TASK TO COMPLETE. Your response should reproduce every line of the entries that contains the word "rate".

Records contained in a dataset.
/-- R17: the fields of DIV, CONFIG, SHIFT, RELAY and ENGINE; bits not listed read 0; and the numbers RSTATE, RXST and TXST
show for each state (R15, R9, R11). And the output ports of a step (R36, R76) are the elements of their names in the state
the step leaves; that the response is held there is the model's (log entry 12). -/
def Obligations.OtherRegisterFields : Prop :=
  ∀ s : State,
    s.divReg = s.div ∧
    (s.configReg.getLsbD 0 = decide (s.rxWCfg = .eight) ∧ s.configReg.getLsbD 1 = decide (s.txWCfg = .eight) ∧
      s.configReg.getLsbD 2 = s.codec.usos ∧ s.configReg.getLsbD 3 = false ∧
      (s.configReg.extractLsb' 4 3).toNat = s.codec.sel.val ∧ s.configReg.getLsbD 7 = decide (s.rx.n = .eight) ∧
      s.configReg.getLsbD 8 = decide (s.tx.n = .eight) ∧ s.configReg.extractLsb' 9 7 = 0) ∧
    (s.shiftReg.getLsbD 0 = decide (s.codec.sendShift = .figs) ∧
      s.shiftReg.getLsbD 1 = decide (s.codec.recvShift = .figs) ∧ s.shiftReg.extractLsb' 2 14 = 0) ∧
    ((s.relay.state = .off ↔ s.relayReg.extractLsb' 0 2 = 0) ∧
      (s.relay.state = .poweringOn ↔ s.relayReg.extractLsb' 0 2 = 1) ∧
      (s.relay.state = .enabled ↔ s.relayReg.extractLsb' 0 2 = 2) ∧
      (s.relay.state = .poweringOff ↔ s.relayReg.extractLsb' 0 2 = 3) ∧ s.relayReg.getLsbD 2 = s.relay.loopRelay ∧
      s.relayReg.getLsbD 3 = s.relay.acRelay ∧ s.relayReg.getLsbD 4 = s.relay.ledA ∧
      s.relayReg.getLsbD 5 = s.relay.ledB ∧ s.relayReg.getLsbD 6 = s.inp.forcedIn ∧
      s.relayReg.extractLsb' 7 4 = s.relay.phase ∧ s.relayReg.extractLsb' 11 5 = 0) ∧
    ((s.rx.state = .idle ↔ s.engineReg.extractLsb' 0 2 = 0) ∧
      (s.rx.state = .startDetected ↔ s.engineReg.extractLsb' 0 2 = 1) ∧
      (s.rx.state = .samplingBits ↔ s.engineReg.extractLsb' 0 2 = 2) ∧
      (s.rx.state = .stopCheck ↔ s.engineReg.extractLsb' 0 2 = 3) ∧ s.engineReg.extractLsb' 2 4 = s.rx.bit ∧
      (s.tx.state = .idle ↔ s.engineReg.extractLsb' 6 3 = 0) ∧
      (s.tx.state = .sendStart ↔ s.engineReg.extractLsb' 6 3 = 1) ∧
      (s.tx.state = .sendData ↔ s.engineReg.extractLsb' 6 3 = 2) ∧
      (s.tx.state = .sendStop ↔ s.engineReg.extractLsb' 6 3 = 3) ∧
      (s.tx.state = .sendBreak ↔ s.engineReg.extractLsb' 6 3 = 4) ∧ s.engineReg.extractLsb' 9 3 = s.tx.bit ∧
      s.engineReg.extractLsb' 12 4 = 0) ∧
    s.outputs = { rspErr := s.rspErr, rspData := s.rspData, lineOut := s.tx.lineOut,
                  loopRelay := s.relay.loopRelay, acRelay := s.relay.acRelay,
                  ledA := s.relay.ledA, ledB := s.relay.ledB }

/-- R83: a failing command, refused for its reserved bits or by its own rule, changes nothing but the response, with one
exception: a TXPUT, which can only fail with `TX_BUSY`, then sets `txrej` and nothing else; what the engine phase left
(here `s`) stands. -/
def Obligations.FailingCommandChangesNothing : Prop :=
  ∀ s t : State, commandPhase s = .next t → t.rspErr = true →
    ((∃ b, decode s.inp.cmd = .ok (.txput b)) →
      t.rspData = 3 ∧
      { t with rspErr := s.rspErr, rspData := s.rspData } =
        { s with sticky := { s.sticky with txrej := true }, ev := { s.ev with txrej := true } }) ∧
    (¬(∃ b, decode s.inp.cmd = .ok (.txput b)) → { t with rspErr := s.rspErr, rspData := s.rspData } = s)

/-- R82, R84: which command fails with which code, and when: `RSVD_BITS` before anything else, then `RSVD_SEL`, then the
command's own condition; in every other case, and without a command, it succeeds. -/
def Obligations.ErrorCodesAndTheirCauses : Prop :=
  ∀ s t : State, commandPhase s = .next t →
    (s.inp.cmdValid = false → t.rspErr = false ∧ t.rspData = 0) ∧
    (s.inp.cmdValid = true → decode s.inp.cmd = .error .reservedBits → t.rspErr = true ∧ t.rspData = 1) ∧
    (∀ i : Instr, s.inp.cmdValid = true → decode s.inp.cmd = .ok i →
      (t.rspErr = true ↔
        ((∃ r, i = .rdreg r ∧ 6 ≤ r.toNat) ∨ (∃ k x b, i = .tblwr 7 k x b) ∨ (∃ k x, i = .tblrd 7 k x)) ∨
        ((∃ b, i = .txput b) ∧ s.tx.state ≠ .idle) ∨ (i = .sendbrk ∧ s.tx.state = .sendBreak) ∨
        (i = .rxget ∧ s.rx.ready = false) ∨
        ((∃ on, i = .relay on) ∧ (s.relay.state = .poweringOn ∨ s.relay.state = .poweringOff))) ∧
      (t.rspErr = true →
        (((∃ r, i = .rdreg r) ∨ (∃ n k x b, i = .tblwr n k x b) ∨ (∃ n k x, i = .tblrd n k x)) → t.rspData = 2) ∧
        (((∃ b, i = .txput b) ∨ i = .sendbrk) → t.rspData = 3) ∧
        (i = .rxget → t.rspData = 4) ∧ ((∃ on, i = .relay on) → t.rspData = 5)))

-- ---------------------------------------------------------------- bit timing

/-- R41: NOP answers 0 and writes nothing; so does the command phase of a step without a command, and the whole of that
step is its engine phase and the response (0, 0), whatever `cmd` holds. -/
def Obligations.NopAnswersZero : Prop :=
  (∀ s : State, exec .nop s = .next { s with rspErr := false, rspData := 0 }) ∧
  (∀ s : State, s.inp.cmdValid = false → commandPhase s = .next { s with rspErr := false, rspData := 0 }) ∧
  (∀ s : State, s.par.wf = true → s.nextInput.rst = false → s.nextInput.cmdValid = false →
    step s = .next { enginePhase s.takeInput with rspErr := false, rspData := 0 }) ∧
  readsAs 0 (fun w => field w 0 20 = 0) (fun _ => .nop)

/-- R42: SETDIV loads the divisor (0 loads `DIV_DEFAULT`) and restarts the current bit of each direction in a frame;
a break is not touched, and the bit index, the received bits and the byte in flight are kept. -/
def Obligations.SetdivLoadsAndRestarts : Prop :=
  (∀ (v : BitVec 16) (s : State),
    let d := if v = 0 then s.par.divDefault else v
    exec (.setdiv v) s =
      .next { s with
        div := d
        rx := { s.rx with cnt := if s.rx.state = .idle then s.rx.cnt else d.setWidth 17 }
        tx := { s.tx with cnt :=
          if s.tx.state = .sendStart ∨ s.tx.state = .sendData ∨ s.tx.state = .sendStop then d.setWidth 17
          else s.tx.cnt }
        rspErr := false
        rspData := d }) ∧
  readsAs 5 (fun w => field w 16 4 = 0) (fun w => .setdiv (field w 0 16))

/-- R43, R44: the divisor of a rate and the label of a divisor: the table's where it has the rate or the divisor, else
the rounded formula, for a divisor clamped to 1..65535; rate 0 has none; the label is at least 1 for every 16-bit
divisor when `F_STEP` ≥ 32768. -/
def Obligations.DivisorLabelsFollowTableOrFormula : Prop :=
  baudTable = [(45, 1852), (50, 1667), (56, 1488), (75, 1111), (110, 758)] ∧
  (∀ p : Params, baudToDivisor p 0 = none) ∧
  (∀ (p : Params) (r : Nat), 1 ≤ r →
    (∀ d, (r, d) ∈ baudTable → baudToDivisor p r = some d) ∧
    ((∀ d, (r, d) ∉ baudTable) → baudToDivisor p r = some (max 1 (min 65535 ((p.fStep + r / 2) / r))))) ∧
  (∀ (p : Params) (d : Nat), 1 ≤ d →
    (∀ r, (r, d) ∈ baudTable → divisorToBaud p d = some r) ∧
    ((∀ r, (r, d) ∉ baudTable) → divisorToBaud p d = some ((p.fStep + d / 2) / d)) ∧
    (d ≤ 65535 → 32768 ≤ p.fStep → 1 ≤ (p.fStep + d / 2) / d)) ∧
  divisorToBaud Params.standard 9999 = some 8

COMPLETED EXERCISE.
/-- R43, R44: the divisor of a rate and the label of a divisor: the table's where it has the rate or the divisor, else
the rounded formula, for a divisor clamped to 1..65535; rate 0 has none; the label is at least 1 for every 16-bit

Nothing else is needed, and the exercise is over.